With respect to procedural rules, there are divergent approaches to the treatment of confidentiality. Many rules include explicit provisions imposing general confidentiality obligations on parties, arbitral tribunals, and sometimes even institutions (e.g. the Hong Kong International Arbitration Centre (HKIAC), Singapore International Arbitration Centre, and London Court of International Arbitration). Some other rules do not explicitly address the issue of confidentiality, but contain rules on the privacy of hearings (e.g. the International Chamber of Commerce and the UN Commission on International Trade Law.

The 2018 HKIAC Administered Arbitration Rules is an example of how institutional rules may provide parties with comprehensive confidentiality protections. The HKIAC rules contain express confidentiality provisions that broadly prohibit the parties, arbitral tribunal and HKIAC from disclosing any information relating to the arbitration. Article 45.1 of the HKIAC rules provides:

“45.1 Unless otherwise agreed by the parties, no party or party representative may publish, disclose or communicate any information relating to:

(a) the arbitration under the arbitration agreement; or

(b) an award or emergency decision made in the arbitration.”

The language of article 45.1 is broadly drafted and modelled on section 18(1) of the Hong Kong Arbitration Ordinance. The scope of article 45 covers a wide range of information – from the existence of the arbitral proceedings to all documents and information produced or submitted in the arbitration, including correspondence, written statements, evidence, procedural orders and awards.

Subject to the applicable law, if a party breaches its confidentiality obligation, the other party may bring a claim for damages in the arbitration, or seek interim relief from the arbitral tribunal under article 23 of the HKIAC rules to restrain the breaching party from disclosing further confidential information. It may also seek interim relief from the competent court.

In an arbitration seated in Hong Kong and administered by a qualified institution, a party may seek injunctive relief from the Hong Kong Court of First Instance under section 45 of the ordinance, or preservation of conduct from the mainland Chinese courts under the Arrangement Concerning Mutual Assistance in Court-ordered Interim Measures in Aid of Arbitral Proceedings by the Courts of the Mainland and of the Hong Kong Special Administrative Region. Parties may also opt out of the confidentiality provisions in the HKIAC rules if they so desire.

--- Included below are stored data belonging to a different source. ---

-- ==== Sys2Proof/Laws/State.lean ====
section
/-! SUPPORT. Laws of the state: one lemma for each field and each update, so that no proof unfolds a record update. -/
namespace Sys2Proof.Machine

/-! ### Names of the plain updates -/

/-- The engine-wide part becomes `e`. -/
def State.setEng (s : State) (e : Engine) : State := { s with eng := e }
/-- The response becomes `r`. -/
def State.setResp (s : State) (r : Response) : State := { s with resp := r }
/-- The number of the next occasion becomes `n`. -/
def State.setFresh (s : State) (n : Nat) : State := { s with fresh := n }
/-- What setting a flag bit leaves. -/
def State.setFlag (s : State) (i : PageId) (f : Fld) (b : Nat) : State := s.setReg i f (s.reg i f ||| 2 ^ b)
/-- What a counted error leaves (R472, R476). -/
def State.logged (s : State) (i : PageId) (code cls sub detail : Nat) : State :=
  let s1 := s.count i HDR.ERR_CNT 1
  if s1.reg i HDR.ERR_HOLD = 0 then
    (s1.setReg i HDR.ERR_REC
      (code % 2 ^ 16 + cls % 16 * 2 ^ 16 + sub % 16 * 2 ^ 20 + detail % 2 ^ 40 * 2 ^ 24)).setReg i HDR.ERR_VALID 1
  else s1

@[simp ↓] theorem State.eng_update (s : State) (e : Engine) : ({ s with eng := e } : State) = s.setEng e := rfl
@[simp ↓] theorem State.resp_update (s : State) (r : Response) : ({ s with resp := r } : State) = s.setResp r := rfl
@[simp ↓] theorem State.fresh_update (s : State) (n : Nat) : ({ s with fresh := n } : State) = s.setFresh n := rfl
@[simp ↓] theorem State.pending_update (s : State) (l : List Instr) : ({ s with pending := l } : State) = s.withPending l := rfl

theorem vec_get {α : Type} {n : Nat} (v : Vector α n) (i : Fin n) : v.get i = v[i.val] := rfl

/-! ### The fields of the state -/

@[simp] theorem State.variant_setTile (s : State) (g : TileId) (t : Tile) : (s.setTile g t).variant = s.variant := rfl
@[simp] theorem State.eng_setTile (s : State) (g : TileId) (t : Tile) : (s.setTile g t).eng = s.eng := rfl
@[simp] theorem State.resp_setTile (s : State) (g : TileId) (t : Tile) : (s.setTile g t).resp = s.resp := rfl
@[simp] theorem State.fresh_setTile (s : State) (g : TileId) (t : Tile) : (s.setTile g t).fresh = s.fresh := rfl
@[simp] theorem State.clock_setTile (s : State) (g : TileId) (t : Tile) : (s.setTile g t).clock = s.clock := rfl
@[simp] theorem State.pending_setTile (s : State) (g : TileId) (t : Tile) : (s.setTile g t).pending = s.pending := rfl
@[simp] theorem State.part_setTile (s : State) (g : TileId) (t : Tile) (q : PartId) : (s.setTile g t).part q = s.part q := rfl
@[simp] theorem State.port_setTile (s : State) (g : TileId) (t : Tile) (m : PortId) : (s.setTile g t).port m = s.port m := rfl
@[simp] theorem State.variant_setPart (s : State) (p : PartId) (x : Part) : (s.setPart p x).variant = s.variant := rfl
@[simp] theorem State.eng_setPart (s : State) (p : PartId) (x : Part) : (s.setPart p x).eng = s.eng := rfl
@[simp] theorem State.resp_setPart (s : State) (p : PartId) (x : Part) : (s.setPart p x).resp = s.resp := rfl
@[simp] theorem State.fresh_setPart (s : State) (p : PartId) (x : Part) : (s.setPart p x).fresh = s.fresh := rfl
@[simp] theorem State.clock_setPart (s : State) (p : PartId) (x : Part) : (s.setPart p x).clock = s.clock := rfl
@[simp] theorem State.pending_setPart (s : State) (p : PartId) (x : Part) : (s.setPart p x).pending = s.pending := rfl
@[simp] theorem State.tile_setPart (s : State) (p : PartId) (x : Part) (h : TileId) : (s.setPart p x).tile h = s.tile h := rfl
@[simp] theorem State.port_setPart (s : State) (p : PartId) (x : Part) (m : PortId) : (s.setPart p x).port m = s.port m := rfl
@[simp] theorem State.variant_setPort (s : State) (n : PortId) (x : Port) : (s.setPort n x).variant = s.variant := rfl
@[simp] theorem State.eng_setPort (s : State) (n : PortId) (x : Port) : (s.setPort n x).eng = s.eng := rfl
@[simp] theorem State.resp_setPort (s : State) (n : PortId) (x : Port) : (s.setPort n x).resp = s.resp := rfl
@[simp] theorem State.fresh_setPort (s : State) (n : PortId) (x : Port) : (s.setPort n x).fresh = s.fresh := rfl
@[simp] theorem State.clock_setPort (s : State) (n : PortId) (x : Port) : (s.setPort n x).clock = s.clock := rfl
@[simp] theorem State.pending_setPort (s : State) (n : PortId) (x : Port) : (s.setPort n x).pending = s.pending := rfl
@[simp] theorem State.tile_setPort (s : State) (n : PortId) (x : Port) (h : TileId) : (s.setPort n x).tile h = s.tile h := rfl
@[simp] theorem State.part_setPort (s : State) (n : PortId) (x : Port) (q : PartId) : (s.setPort n x).part q = s.part q := rfl
@[simp] theorem State.variant_setEng (s : State) (e : Engine) : (s.setEng e).variant = s.variant := rfl
@[simp] theorem State.eng_setEng (s : State) (e : Engine) : (s.setEng e).eng = e := rfl
@[simp] theorem State.resp_setEng (s : State) (e : Engine) : (s.setEng e).resp = s.resp := rfl
@[simp] theorem State.fresh_setEng (s : State) (e : Engine) : (s.setEng e).fresh = s.fresh := rfl
@[simp] theorem State.clock_setEng (s : State) (e : Engine) : (s.setEng e).clock = s.clock := rfl
@[simp] theorem State.pending_setEng (s : State) (e : Engine) : (s.setEng e).pending = s.pending := rfl
@[simp] theorem State.tile_setEng (s : State) (e : Engine) (h : TileId) : (s.setEng e).tile h = s.tile h := rfl
@[simp] theorem State.part_setEng (s : State) (e : Engine) (q : PartId) : (s.setEng e).part q = s.part q := rfl
@[simp] theorem State.port_setEng (s : State) (e : Engine) (m : PortId) : (s.setEng e).port m = s.port m := rfl
@[simp] theorem State.variant_setResp (s : State) (r : Response) : (s.setResp r).variant = s.variant := rfl
@[simp] theorem State.eng_setResp (s : State) (r : Response) : (s.setResp r).eng = s.eng := rfl
@[simp] theorem State.resp_setResp (s : State) (r : Response) : (s.setResp r).resp = r := rfl
@[simp] theorem State.fresh_setResp (s : State) (r : Response) : (s.setResp r).fresh = s.fresh := rfl
@[simp] theorem State.clock_setResp (s : State) (r : Response) : (s.setResp r).clock = s.clock := rfl
@[simp] theorem State.pending_setResp (s : State) (r : Response) : (s.setResp r).pending = s.pending := rfl
@[simp] theorem State.tile_setResp (s : State) (r : Response) (h : TileId) : (s.setResp r).tile h = s.tile h := rfl
@[simp] theorem State.part_setResp (s : State) (r : Response) (q : PartId) : (s.setResp r).part q = s.part q := rfl
@[simp] theorem State.port_setResp (s : State) (r : Response) (m : PortId) : (s.setResp r).port m = s.port m := rfl
@[simp] theorem State.variant_setFresh (s : State) (n : Nat) : (s.setFresh n).variant = s.variant := rfl
@[simp] theorem State.eng_setFresh (s : State) (n : Nat) : (s.setFresh n).eng = s.eng := rfl
@[simp] theorem State.resp_setFresh (s : State) (n : Nat) : (s.setFresh n).resp = s.resp := rfl
@[simp] theorem State.fresh_setFresh (s : State) (n : Nat) : (s.setFresh n).fresh = n := rfl
@[simp] theorem State.clock_setFresh (s : State) (n : Nat) : (s.setFresh n).clock = s.clock := rfl
@[simp] theorem State.pending_setFresh (s : State) (n : Nat) : (s.setFresh n).pending = s.pending := rfl
@[simp] theorem State.tile_setFresh (s : State) (n : Nat) (h : TileId) : (s.setFresh n).tile h = s.tile h := rfl
@[simp] theorem State.part_setFresh (s : State) (n : Nat) (q : PartId) : (s.setFresh n).part q = s.part q := rfl
@[simp] theorem State.port_setFresh (s : State) (n : Nat) (m : PortId) : (s.setFresh n).port m = s.port m := rfl
@[simp] theorem State.variant_withPending (s : State) (l : List Instr) : (s.withPending l).variant = s.variant := rfl
@[simp] theorem State.eng_withPending (s : State) (l : List Instr) : (s.withPending l).eng = s.eng := rfl
@[simp] theorem State.resp_withPending (s : State) (l : List Instr) : (s.withPending l).resp = s.resp := rfl
@[simp] theorem State.fresh_withPending (s : State) (l : List Instr) : (s.withPending l).fresh = s.fresh := rfl
@[simp] theorem State.clock_withPending (s : State) (l : List Instr) : (s.withPending l).clock = s.clock := rfl
@[simp] theorem State.pending_withPending (s : State) (l : List Instr) : (s.withPending l).pending = l := rfl
@[simp] theorem State.tile_withPending (s : State) (l : List Instr) (h : TileId) : (s.withPending l).tile h = s.tile h := rfl
@[simp] theorem State.part_withPending (s : State) (l : List Instr) (q : PartId) : (s.withPending l).part q = s.part q := rfl
@[simp] theorem State.port_withPending (s : State) (l : List Instr) (m : PortId) : (s.withPending l).port m = s.port m := rfl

The confidentiality obligations in article 45 of the HKIAC rules apply not only to a party or its representative, but also to the arbitral tribunal and its secretary, emergency arbitrator, expert witnesses and the HKIAC. Given that the comparable clause in the ordinance only subjects the parties to an arbitration to the confidentiality obligation, the scope of application of the confidentiality obligation under the HKIAC rules is broader than that under the ordinance.

However, the duty of confidentiality is not absolute. Consistent with internationally recognised practice, the HKIAC rules provide for several exceptions:

“45.3 Article 45.1 does not prevent the publication, disclosure or communication of information referred to in article 45.1 by a party or party representative:

(a)(i) to protect or pursue a legal right or interest of the party; or

(ii) to enforce or challenge the award or emergency decision referred to in article 45.1;

in legal proceedings before a court or other authority; or

(b) to any government body, regulatory body, court or tribunal where the party is obliged by law to make the publication, disclosure or communication; or

(c) to a professional or any other adviser of any of the parties, including any actual or potential witness or expert; or

(d) to any party or additional party and any confirmed or appointed arbitrator for the purposes of articles 27 [Joinder of Additional Parties], 28 [Consolidation of Arbitrations], 29 [Single Arbitration under Multiple Contracts] or 30 [Concurrent Proceedings]; or

(e) to a person for the purposes of having, or seeking, third party funding of arbitration.”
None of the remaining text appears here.